Die vielen Gottesbilder des Mittelalters
Das "Buch der 24 Philosophen" ist ein Philosophie-Klassiker des Mittelalters. Bisher war es nur auf Latein zu lesen. Der Historiker Kurt Flasch hat den Text jetzt erstmals ins Deutsche übersetzt.
"Gott ist die unendliche Kugel: ihr Mittelpunkt ist überall, ihr Umfang ist nirgends",
sagt Meister Eckhart 1294 in Paris. Während einer Osterpredigt.
"Aus dem Satz folgt, dass Gott an jedem Punkt des Weltalls ebenso gegenwärtig ist wie in einem Stück Brot auf dem Altar. Macht diese Definition nicht die gesamte kirchliche Heilsvermittlung überflüssig?"
fragt sich Kurt Flasch. Die mittelalterliche Amtskirche hatte sich das auch gefragt – und die Gefahr erkannt. Der Dominikaner Meister Eckhart wurde wegen Häresie verurteilt.
Sich Gott nicht als Vater im Himmel, sondern als eine geistige Kugel zu denken - eine unbegrenzte wohlgemerkt, die man sich nicht vorstellen, sondern eben nur denken kann - diesen Vorschlag hatte Meister Eckhart einer Schrift entnommen, die im Mittelalter weit verbreitet war: dem "Buch der 24 Philosophen".
"Stammt es aus der arabischen Welt? Kommt es auf dem Weg über die Araber aus dem alten Griechenland? Jedenfalls las man im lateinischen Westen seit etwa 1200 die vierundzwanzig Gottesdefinitionen in lateinischer Sprache."
Wo ist dieser Text entstanden? Wer hat ihn geschrieben? Gab es mehrere Autoren? Die Hypothesen sind Legion, Kurt Flasch möchte sie nicht vermehren, er interessiert sich nur für den Inhalt des Werkes.
Den hat er nun erstmals vom Lateinischen ins Deutsche übersetzt und – als ein kenntnisreicher Philosophiehistoriker – auch kommentiert. Mit der Absicht, das Wesen jeder einzelnen Gottesbestimmung klar zu erfassen, um deren Gemeinsamkeiten und (vor allem) ihre Unterschiede auszumachen.

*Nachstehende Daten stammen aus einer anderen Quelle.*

-- ==== Sys2Proof/Machine/Second.lean ====
section
/-!
DEFINITION. Machine/Second.lean: the end of a second: SECOND records and the balance checker (chapters 9 and 10).
-/
namespace Sys2Proof.Machine

/-! ### SECOND records (Table 19.6, R438) -/

/-- A mean over the second of power numerators, as a signed field. -/
def secMean (num : Int) (n : Nat) : Int := if n = 0 then 0 else clampI (-(2 ^ 31)) (2 ^ 31 - 1) (roundEven num (pDen * n))

/-- The SECOND record of account `a`: frequency, means of the totals, and RMS of each pair. Samples taken while
SUSPENDED add no power (Table 7.6). It is formed at the second's last tick, before a change of that tick (R342). -/
def Dev.secondRec (d : Dev) (a : Nat) : RecBody :=
  let ks := d.pairsOf a
  let sec := fun (k : Nat) => (d.pair a k).sec
  let n := ks.foldl (fun m k => max m (sec k).n) 0
  let e := fun (z : Int) => secMean z n
  let t := d.trk
  let span := match t.secFirst with | some f => t.secLast - f | none => 0
  { ty := 0x05, flags := voltFlag d.pq.secVoltB, tenant := tenantByte a, epoch := d.epoch a
    time := d.stamp d.pq.secStart
    pay := [⟨0, 4, if t.secCount < 2 then 0 else freq32 (t.secCount - 1) span⟩, ⟨4, 1, t.secCount - 1⟩,
        sfld 6 4 (e (sumOnI ks fun k => (sec k).p)), sfld 10 4 (e (sumOnI ks fun k => (sec k).q)),
        ⟨14, 4, (e (sumOnI ks fun k => (sec k).s)).toNat⟩] ++
      ks.flatMap fun k =>
        let c := d.pairCh a k
        [⟨18 + 2 * k, 2, rmsField ((sec k).i2 - ((sec k).n * fieldAt (d.chanBlk c) 28 4 : Nat) * 2 ^ 60) (sec k).n (d.ifull c)⟩,
          ⟨24 + 2 * k, 2, rmsField (sec k).v2 (sec k).n d.vfull⟩] }

/-! ### The balance checker (R496–R500, R513) -/

/-- The pairs of set-up accounts on a phase: those of the feeder, or those of the tenants (R496). -/
def Dev.balPairs (d : Dev) (p : Nat) (feeder : Bool) : List (Nat × Nat) :=
  (d.accts.keys.filter fun a => (a = 64) = feeder && d.inService a).flatMap fun a =>
    ((d.pairsOf a).filter fun k => d.pairPh a k = p).map fun k => (a, k)

/-- A mean in 0.1 W from a sum of power numerators over a second of 16,000 samples. -/
def deciWatts (num : Int) : Int := clampI (-(2 ^ 31)) (2 ^ 31 - 1) (roundEven num (pDen * 100 * 16000))

def Dev.bal (d : Dev) (p : Nat) : BalPhase := d.pq.bal.get p {}

def Dev.setBal (d : Dev) (p : Nat) (b : BalPhase) : Dev := d.setPq { d.pq with bal := d.pq.bal.set p b }

/-- A BALANCE record (Table 19.9); the second that decided says whether Converter B served in it. -/
def Dev.postBalance (d : Dev) (event : Nat) (vb : Bool) (fs : List Fld) (len : Nat := 48) : Dev :=
  d.post { ty := 0x14, flags := voltFlag vb, time := d.now, len := len, pay := ⟨0, 1, event⟩ :: fs }

/-- The larger of a magnitude in 0.1 W so far and the magnitude of `x`. -/
def largerMag (m x : Int) : Int := max m |x|

/-- E_F and E_T of a phase over a second as power numerators; none where the second is not evaluated on it (R496, R498). -/
def Dev.phaseSums (d : Dev) (p : Nat) : Option (Int × Int) :=
  let fs := d.balPairs p true
  let ts := d.balPairs p false
  if d.pq.secTouched || (fs ++ ts).any (fun x => (d.pair x.1 x.2).secBad) then none
  else some (sumOnI fs fun x => (d.pair x.1 x.2).sec.all, sumOnI ts fun x => (d.pair x.1 x.2).sec.all)

/-- The hundredth commit tick of a second comes, before the changes of that tick: what the second reports is formed (R250, R342, R438,
R496), and its import is at hand for the load limits (R641). The balance checker does not run without valid voltages. -/
def Dev.secondEnd (d : Dev) : Dev :=
  if !d.endsSecond then d
  else
    let valid := d.volt.serving ≠ 2
    let judged := valid && d.pqOn 4 && (d.acct 64).shown = 2
    let d := d.setPq { d.pq with secDone := some {
      recs := (d.accts.keys.filter d.inService).map d.secondRec
      phases := [0, 1, 2].foldl (fun t p => match d.phaseSums p with | some x => if judged then t.set p x else t | none => t) {}
      vb := d.pq.secVoltB } }
    { d with accts := d.accts.mapV fun c => { c with lastImport := c.secImport, secImport := 0 } }

/-- One phase of an ended second: D against A, persistence, start and end of a deviation, and what the summary sums (R497, R499). -/
def Dev.balancePhase (d : Dev) (p : Nat) (ef et : Int) (vb : Bool) : Dev :=
  let diff := ef - et
  -- BAL_FIXED in W; BAL_PROP in 0.01 %; all in numerators of mW samples, times 10,000
  let allow : Int := (d.pqField 16 2 : Int) * 1000 * 16000 * pDen * 10000 + (d.pqField 18 2 : Int) * |ef|
  let dev := |diff| * 10000 > allow
  let dd := deciWatts diff
  let n := d.pqField 20 2
  let b := d.bal p
  let b := { b with
    run := if dev then b.run + 1 else 0, calm := if dev then 0 else b.calm + 1
    largest := if b.deviating then largerMag b.largest dd else 0, vb := b.deviating && (b.vb || vb)
    evalN := b.evalN + 1, devN := b.devN + b2n dev, sumD := b.sumD + dd, sumLargest := largerMag b.sumLargest dd }
  if !b.deviating && b.run ≥ n then
    let d := d.setBal p { b with deviating := true, start := d.now, largest := |dd|, vb := vb }
    let d := d.postBalance 0x01 vb [⟨1, 1, p⟩, sfld 4 4 (deciWatts ef), sfld 8 4 (deciWatts et), sfld 12 4 dd,
      sfld 16 4 (clampI 0 (2 ^ 31 - 1) (roundEven allow (pDen * 100 * 16000 * 10000)))]
    d.tamper 0x0D p d.now
  else if b.deviating && b.calm ≥ n then
    let d := d.setBal p { b with deviating := false, largest := 0, vb := false }
    d.postBalance 0x02 b.vb [⟨1, 1, p⟩, ⟨4, 8, b.start⟩, sfld 12 4 b.largest]
  else d.setBal p b

/-- SECOND_BOUNDARY: 100 commit ticks have ended a second (R250, R438, R496): its SECOND records and the balance checker; its load limits
were evaluated at that tick (R614, R641). -/
def execSecondBoundary (s : State) : Host.Outcome State Fault Refusal :=
  let d := s.dev
  match d.pq.secDone with
  | none => s.ok d
  | some x =>
    if !(d.metRuns && d.pwr.accum) then s.ok d
    else
      let d := d.each x.recs Dev.post
      let d := d.each x.phases.cells fun d p => d.balancePhase p.1 p.2.1 p.2.2 x.vb
      s.ok (d.setPq { d.pq with secDone := none })

/-- BALANCE_SUMMARY: every 15 minutes in RUN: per phase the evaluated and the deviating seconds, mean D and largest |D|
(Tables 10.7, 19.15). -/
def execBalanceSummary (s : State) : Host.Outcome State Fault Refusal :=
  let d := s.dev
  if d.pwr.pstate = .run && d.metRuns && d.serving && d.pqOn 4 && d.quarterDue 0x14 then
    let d := d.quarter 0x14
    let row (p : Nat) : List Fld :=
      let b := d.bal p
      [⟨4 + 16 * p, 4, b.evalN⟩, ⟨8 + 16 * p, 4, b.devN⟩,
        sfld (12 + 16 * p) 4 (if b.evalN = 0 then 0 else roundEven b.sumD b.evalN), sfld (16 + 16 * p) 4 b.sumLargest]
    let d := d.postBalance 0x03 (d.pq.balVoltB || d.volt.serving = 1) ((List.range 3).flatMap row) 52
    s.ok (d.setPq { d.pq with
      balVoltB := false, bal := d.pq.bal.mapV fun b => { b with evalN := 0, devN := 0, sumD := 0, sumLargest := 0 } })
  else s.ok d

end Sys2Proof.Machine
end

Am Ende des Buches hat der Leser gelernt: Das Gottesbild des Mittelalters gibt es nicht, im Mittelalter gab es viele Gottesbilder. Neben denen der Bibel und des Koran kursierten zahlreiche Ideen über das Göttliche, die aus der griechisch-römischen Antike überkommen waren, und nur ein paar davon gehen mit dem biblischen Schöpfungsmythos konform:
"Gott ist der Eine, der eine einheitliche Welt erzeugt und diese auf sich zurück bezieht",
lautet die erste Antwort auf die Frage: "Was ist Gott?" Die zweite hat Meister Eckhart in seiner Osterpredigt 1294 zitiert. Gott als unendliche, geistige Kugel zu denken - das galt der katholischen Kirche immer als häresieverdächtig. Dieser Gedanke hat die Kosmologie der Neuzeit begründet. Er ist die Ur-Idee des Pantheismus. Aber auch eines Atheismus, der nichts anderes tut, als das Wort "Gott" durch das Wort "Kosmos" zu ersetzen.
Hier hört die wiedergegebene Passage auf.